Nearly 100 people were killed in a gruesome overnight attack on a village in central Mali, in the latest violence to strike the fragile region, authorities said Monday.
There was no immediate claim of responsibility but the massacre, targeting a village inhabited by the Dogon community, bore the hallmarks of tit-for-tat ethnic attacks that have claimed hundreds of lives.
It came less than three months after nearly 160 members of the Fulani ethnic group were slaughtered by a group identified as Dogon.
“This country cannot be led by a cycle of revenge, and vendetta,” Mali’s President Ibrahim Boubacar Keita told ORTM public television from Switzerland, where he said he was cutting short an official visit.
He called on Malians to come together to “allow our nation to survive, because this is a question of survival.”
Local officials in Koundou district, where the Sobane-Kou village was attacked, told AFP 95 people were killed, their bodies burned and others were still missing.

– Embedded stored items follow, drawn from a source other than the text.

/-- What a sample would show of the strands (R381): each has its reason in this cycle. -/
def State.observe (s : State) : State :=
  s.strands.foldl (fun s e => s.modStrand e.1 fun k => { k with why := s.reason e.1 e.2 }) s

/-- Carry out what comes next, at its instant. -/
def State.doAct (s : State) (x : Act) : Outcome :=
  if x.sample then execPcSample x.core (s.reachCycle x.core x.cyc).observe
  else match issueOne (s.reachCycle x.core x.cyc) x.r with
  | .next s' => .next (if x.starts then s'.tookLane x (s.lanes.getD (x.core * 16 + x.lane) {}) else s')
  | o => o

/-! ## Turns -/

/-- The turn of a strand: what comes first in the device happens, and the turn stays listed until it is the strand's own; a strand that waits
tries its word. -/
def issueTurn (s : State) (r : StrandRef) (rest : List Turn) : Outcome :=
  match s.nextAct (some r) with
  | none => issueOne { s with turns := rest } r
  | some x =>
    if x.r == r && !x.sample then ({ s with turns := rest } : State).doAct x
    else if (s.act? r).isNone then issueOne { s with turns := rest } r
    else s.doAct x

/-- The device time to which an event lets time pass: what strands do before it comes first. A placement comes after the whole ns in which it is made
(R313). -/
def State.passesTo (s : State) : Instr → Option Nat
  | .heartbeatTick => some s.nextBeat
  | .blockPlace _ | .blockRestore _ => some (s.ns + 1)
  | .strandSelectable blk => (s.block? blk).map Block.selectable
  | _ => none

/-- An event that samples the strands. -/
def samples : Instr → Bool
  | .pcSample _ => true
  | _ => false

/-- The strand's next act is to take its TIMER (R301, R321). -/
def State.firesTimer (s : State) (r : StrandRef) : Bool :=
  match s.act? r, s.block? r.blk with
  | some x, some b =>
    let s := (s.reachCycle x.core x.cyc).lapse r
    s.dueAtBoundary r && (s.strand? r).any (s.timerDue b)
  | _, _ => false

/-- The turn of an event: time does not pass what strands do before (R315). TIMER_FIRE comes as its strand's start, which its lane chooses (R321). A word of
the instruction set is no event. -/
def eventTurn (s : State) (e : Instr) (rest : List Turn) : Outcome :=
  if e.form.isSome then .next { s with turns := rest }
  else match e with
  | .timerFire r => if s.firesTimer r then issueTurn s r rest else .next { s with turns := rest }
  | _ => match (s.passesTo e).bind fun t => (s.nextAct none).bind fun x => if s.actNs x < t then some x else none with
    | some x => s.doAct x
    | none => exec e (if samples e then ({ s with turns := rest } : State).observe else { s with turns := rest })

/-! ## When the schedule is empty -/

/-- The first unit of a copy that has not been moved. -/
def EngOp.nextCell (o : EngOp) : Nat := ((List.range (o.cells + 1)).find? fun i => !o.moved.contains i).getD 0

/-- What may happen by itself in the memory system and the engines. -/
def State.engineEvents (s : State) : List Instr :=
  s.accs.map (fun e => .accessPerformed e.1)
    ++ (s.quorums ++ s.echoes).flatMap (fun e => (List.range 5).map fun i => .quorumAnswer e.1 i)
    ++ s.samples.map (fun e => .sampleResult e.1)
    ++ s.services.flatMap (fun e => [.texbComplete e.1, .tdeComplete e.1])
    ++ s.ops.flatMap fun e =>
      [.recordFreedStart e.1, .copyAccept e.1, .copyUnitWritten e.1 e.2.nextCell, .copyComplete e.1, .cplFollowOnIssue e.1
      , .mxswExchange e.1, .mxbComplete e.1, .mmaCommit e.1, .mxdComplete e.1, .mxsqComplete e.1, .mxcClearComplete e.1]

/-- What may happen by itself to strands and blocks. -/
def State.blockEvents (s : State) : List Instr :=
  s.strands.flatMap (fun e =>
      .sleepExpiry e.1 :: e.2.sleepers.map (fun z => .waitaBoundExpiry e.1 z.1)
        ++ (e.2.groups.filter fun g => g.hold.isSome).map fun g => .rcvExpired e.1 g.pc)
    ++ s.blocks.flatMap (fun e => [.queueStalled e.1, .queueDeadlock e.1, .drainExpiry e.1, .blockSaved e.1, .blockRetire e.1, .blockRestore e.1])
    ++ (s.strands.filter fun e => e.2.able).flatMap (fun e => match s.block? e.1.blk with
      | some b =>
        let fe := ((s.launch? b.launch).map Launch.fe).getD 0
        let at_ := s.fetchPc fe b.core e.2
        if s.fetchAt fe b.core at_ = .miss then [.demandPageHash fe at_.toNat, .icacheFill b.core at_.toNat] else []
      | none => [])

/-- What may happen by itself in the front ends. -/
def State.frontEvents (s : State) : List Instr :=
  s.launches.map (fun e => .launchComplete e.1)
    ++ s.fes.flatMap (fun e =>
      [.cmdLaunch e.1, .cmdCopy e.1, .cmdWait e.1, .cmdSignal e.1, .cmdMap e.1, .cmdStopSuspend e.1, .cmdStopTerminate e.1, .cmdStopResume e.1
      , .launchFitStart e.1, .blockPlace e.1]
      ++ e.2.cmds.flatMap fun c => [.copyCmdComplete c.1, .signalStore c.1, .mapComplete c.1])

/-- The first event of a list that changes the state. -/
def firstEvent (s : State) : List Instr → Option State
  | [] => none
  | e :: es =>
    let s' := stateAfter s (eventTurn s e [])
    if s' = s then firstEvent s es else some s'

/-- Sleeping threads read their words again (R261). -/
def State.rereadAll (s : State) : State :=
  s.strands.foldl (fun s e => e.2.sleepers.foldl (fun s z => s.waitaRead e.1 z.1) s) s

/-- A heartbeat tick, with the readings that fall due by then. -/
def State.tick (s : State) : State := (stateAfter s (execHeartbeatTick s)).rereadAll

/-- With nothing else to do, sleeping threads read again; where none wakes, device time passes to the next heartbeat tick. -/
def State.idle (s : State) : State :=
  let s' := s.rereadAll
  if s'.strands ≠ s.strands then s' else s.tick

/-- The turn that the model takes when its schedule is empty (log 1): what memory, engines, blocks and front ends have to do, then
what the strands do next, then the passing of time. -/
def defaultTurn (s : State) : State :=
  if s.beatNs + 256 ≤ s.ns then s.tick
  else match firstEvent s (s.engineEvents ++ s.blockEvents ++ s.frontEvents) with
    | some s' => s'
    | none =>
      match s.nextAct none with
      | some x => if s.actNs x < s.nextBeat then stateAfter s (s.doAct x) else s.idle
      | none => s.idle

end Sys2Proof.Machine
end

The government, giving a provisional toll, said 95 people had been killed, 19 were missing, numerous farm animals had been slaughtered and homes had been torched.
A brutal cycle of violence in central Mali, an ethnic mosaic, began after a predominantly Fulani jihadist group led by preacher Amadou Koufa emerged in 2015.
Since jihadists recruited mainly from Fulanis, they became associated with them, fuelling tensions with other ethnic groups such as Bambara and Dogon. The Fulani are primarily cattle breeders and traders, while the Bambara and Dogon are traditionally sedentary farmers.
On May 16, the UN peacekeeping mission in Mali (MINUSMA) announced it had recorded “at least 488 deaths” in attacks on Fulanis in the central regions of Mopti and Segou since January 2018.
In the bloodiest raid, about 160 Fulani villagers were slaughtered on March 23 at Ogossagou, near the border with Burkina Faso, by suspected Dogon hunters.
According to MINUSMA, armed Fulanis had “caused 63 deaths” among civilians in the Mopti region, also since January 2018.
There are currently about 14,700 troops and police deployed in Mali, which ranks as the most dangerous UN mission, with 125 peacekeepers killed in attacks since deployment in 2013.
Donor countries to MINUSMA are to meet at the UN on Wednesday. A decision on renewing the force’s mandate is expected by June 27.